Directions
Would you return the lines from the one that contains "s.lastPkt := rfl" to the last line of the entries below, exactly and with nothing added?
[Records for the task Boundary: Start]
-- ==== Sys2Proof/Laws/State.lean ====
section
/-!
SUPPORT. The fields of the state after each of its updates, and those of a warp: one lemma for a field and an update, true by
rfl, so that no proof unfolds a record.
-/

namespace Sys2Proof.Machine

section
variable (s : State)

/-! ### mapGroup -/

@[simp] theorem State.mapGroup_schedule (u : Nat) (f : Group → Group) : (s.mapGroup u f).schedule = s.schedule := rfl
@[simp] theorem State.mapGroup_cur (u : Nat) (f : Group → Group) : (s.mapGroup u f).cur = s.cur := rfl
@[simp] theorem State.mapGroup_fresh (u : Nat) (f : Group → Group) : (s.mapGroup u f).fresh = s.fresh := rfl
@[simp] theorem State.mapGroup_nextUid (u : Nat) (f : Group → Group) : (s.mapGroup u f).nextUid = s.nextUid := rfl
@[simp] theorem State.mapGroup_clock (u : Nat) (f : Group → Group) : (s.mapGroup u f).clock = s.clock := rfl
@[simp] theorem State.mapGroup_power (u : Nat) (f : Group → Group) : (s.mapGroup u f).power = s.power := rfl
@[simp] theorem State.mapGroup_alive (u : Nat) (f : Group → Group) : (s.mapGroup u f).alive = s.alive := rfl
@[simp] theorem State.mapGroup_hw (u : Nat) (f : Group → Group) : (s.mapGroup u f).hw = s.hw := rfl
@[simp] theorem State.mapGroup_mem (u : Nat) (f : Group → Group) : (s.mapGroup u f).mem = s.mem := rfl
@[simp] theorem State.mapGroup_poison (u : Nat) (f : Group → Group) : (s.mapGroup u f).poison = s.poison := rfl
@[simp] theorem State.mapGroup_tlb (u : Nat) (f : Group → Group) : (s.mapGroup u f).tlb = s.tlb := rfl
@[simp] theorem State.mapGroup_gens (u : Nat) (f : Group → Group) : (s.mapGroup u f).gens = s.gens := rfl
@[simp] theorem State.mapGroup_partEpoch (u : Nat) (f : Group → Group) : (s.mapGroup u f).partEpoch = s.partEpoch := rfl
@[simp] theorem State.mapGroup_parts (u : Nat) (f : Group → Group) : (s.mapGroup u f).parts = s.parts := rfl
@[simp] theorem State.mapGroup_counts (u : Nat) (f : Group → Group) : (s.mapGroup u f).counts = s.counts := rfl
@[simp] theorem State.mapGroup_ctxs (u : Nat) (f : Group → Group) : (s.mapGroup u f).ctxs = s.ctxs := rfl
@[simp] theorem State.mapGroup_arrivals (u : Nat) (f : Group → Group) : (s.mapGroup u f).arrivals = s.arrivals := rfl
@[simp] theorem State.mapGroup_pods (u : Nat) (f : Group → Group) : (s.mapGroup u f).pods = s.pods := rfl
@[simp] theorem State.mapGroup_gathers (u : Nat) (f : Group → Group) : (s.mapGroup u f).gathers = s.gathers := rfl
@[simp] theorem State.mapGroup_spans (u : Nat) (f : Group → Group) : (s.mapGroup u f).spans = s.spans := rfl
@[simp] theorem State.mapGroup_clusters (u : Nat) (f : Group → Group) : (s.mapGroup u f).clusters = s.clusters := rfl
@[simp] theorem State.mapGroup_copies (u : Nat) (f : Group → Group) : (s.mapGroup u f).copies = s.copies := rfl
@[simp] theorem State.mapGroup_held (u : Nat) (f : Group → Group) : (s.mapGroup u f).held = s.held := rfl
@[simp] theorem State.mapGroup_restarts (u : Nat) (f : Group → Group) : (s.mapGroup u f).restarts = s.restarts := rfl
@[simp] theorem State.mapGroup_faultWait (u : Nat) (f : Group → Group) : (s.mapGroup u f).faultWait = s.faultWait := rfl
@[simp] theorem State.mapGroup_accepted (u : Nat) (f : Group → Group) : (s.mapGroup u f).accepted = s.accepted := rfl
@[simp] theorem State.mapGroup_running (u : Nat) (f : Group → Group) : (s.mapGroup u f).running = s.running := rfl
@[simp] theorem State.mapGroup_outRemote (u : Nat) (f : Group → Group) : (s.mapGroup u f).outRemote = s.outRemote := rfl
@[simp] theorem State.mapGroup_cache (u : Nat) (f : Group → Group) : (s.mapGroup u f).cache = s.cache := rfl
@[simp] theorem State.mapGroup_heldReqs (u : Nat) (f : Group → Group) : (s.mapGroup u f).heldReqs = s.heldReqs := rfl
@[simp] theorem State.mapGroup_loans (u : Nat) (f : Group → Group) : (s.mapGroup u f).loans = s.loans := rfl
@[simp] theorem State.mapGroup_hostMem (u : Nat) (f : Group → Group) : (s.mapGroup u f).hostMem = s.hostMem := rfl
@[simp] theorem State.mapGroup_fabricOut (u : Nat) (f : Group → Group) : (s.mapGroup u f).fabricOut = s.fabricOut := rfl
@[simp] theorem State.mapGroup_msi (u : Nat) (f : Group → Group) : (s.mapGroup u f).msi = s.msi := rfl
@[simp] theorem State.mapGroup_hostReads (u : Nat) (f : Group → Group) : (s.mapGroup u f).hostReads = s.hostReads := rfl
@[simp] theorem State.mapGroup_todo (u : Nat) (f : Group → Group) : (s.mapGroup u f).todo = s.todo := rfl
@[simp] theorem State.mapGroup_lastPkt (u : Nat) (f : Group → Group) : (s.mapGroup u f).lastPkt = s.lastPkt := rfl
@[simp] theorem State.mapGroup_peerEpochs (u : Nat) (f : Group → Group) : (s.mapGroup u f).peerEpochs = s.peerEpochs := rfl
@[simp] theorem State.mapGroup_requesters (u : Nat) (f : Group → Group) : (s.mapGroup u f).requesters = s.requesters := rfl
@[simp] theorem State.mapGroup_serving (u : Nat) (f : Group → Group) : (s.mapGroup u f).serving = s.serving := rfl
@[simp] theorem State.mapGroup_lastGrant (u : Nat) (f : Group → Group) : (s.mapGroup u f).lastGrant = s.lastGrant := rfl
@[simp] theorem State.mapGroup_admitDie (u : Nat) (f : Group → Group) : (s.mapGroup u f).admitDie = s.admitDie := rfl
@[simp] theorem State.mapGroup_admitPos (u : Nat) (f : Group → Group) : (s.mapGroup u f).admitPos = s.admitPos := rfl
@[simp] theorem State.mapGroup_admitNext (u : Nat) (f : Group → Group) : (s.mapGroup u f).admitNext = s.admitNext := rfl
@[simp] theorem State.mapGroup_watts (u : Nat) (f : Group → Group) : (s.mapGroup u f).watts = s.watts := rfl
@[simp] theorem State.mapGroup_port (u : Nat) (f : Group → Group) : (s.mapGroup u f).port = s.port := rfl
@[simp] theorem State.mapGroup_draws (u : Nat) (f : Group → Group) : (s.mapGroup u f).draws = s.draws := rfl
@[simp] theorem State.mapGroup_datapath (u : Nat) (f : Group → Group) : (s.mapGroup u f).datapath = s.datapath := rfl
[Records for the task Boundary: End]
Solution to the exercise
@[simp] theorem State.mapGroup_lastPkt (u : Nat) (f : Group → Group) : (s.mapGroup u f).lastPkt = s.lastPkt := rfl
@[simp] theorem State.mapGroup_peerEpochs (u : Nat) (f : Group → Group) : (s.mapGroup u f).peerEpochs = s.peerEpochs := rfl
@[simp] theorem State.mapGroup_requesters (u : Nat) (f : Group → Group) : (s.mapGroup u f).requesters = s.requesters := rfl
@[simp] theorem State.mapGroup_serving (u : Nat) (f : Group → Group) : (s.mapGroup u f).serving = s.serving := rfl
@[simp] theorem State.mapGroup_lastGrant (u : Nat) (f : Group → Group) : (s.mapGroup u f).lastGrant = s.lastGrant := rfl
@[simp] theorem State.mapGroup_admitDie (u : Nat) (f : Group → Group) : (s.mapGroup u f).admitDie = s.admitDie := rfl
@[simp] theorem State.mapGroup_admitPos (u : Nat) (f : Group → Group) : (s.mapGroup u f).admitPos = s.admitPos := rfl
@[simp] theorem State.mapGroup_admitNext (u : Nat) (f : Group → Group) : (s.mapGroup u f).admitNext = s.admitNext := rfl
@[simp] theorem State.mapGroup_watts (u : Nat) (f : Group → Group) : (s.mapGroup u f).watts = s.watts := rfl
@[simp] theorem State.mapGroup_port (u : Nat) (f : Group → Group) : (s.mapGroup u f).port = s.port := rfl
@[simp] theorem State.mapGroup_draws (u : Nat) (f : Group → Group) : (s.mapGroup u f).draws = s.draws := rfl
@[simp] theorem State.mapGroup_datapath (u : Nat) (f : Group → Group) : (s.mapGroup u f).datapath = s.datapath := rfl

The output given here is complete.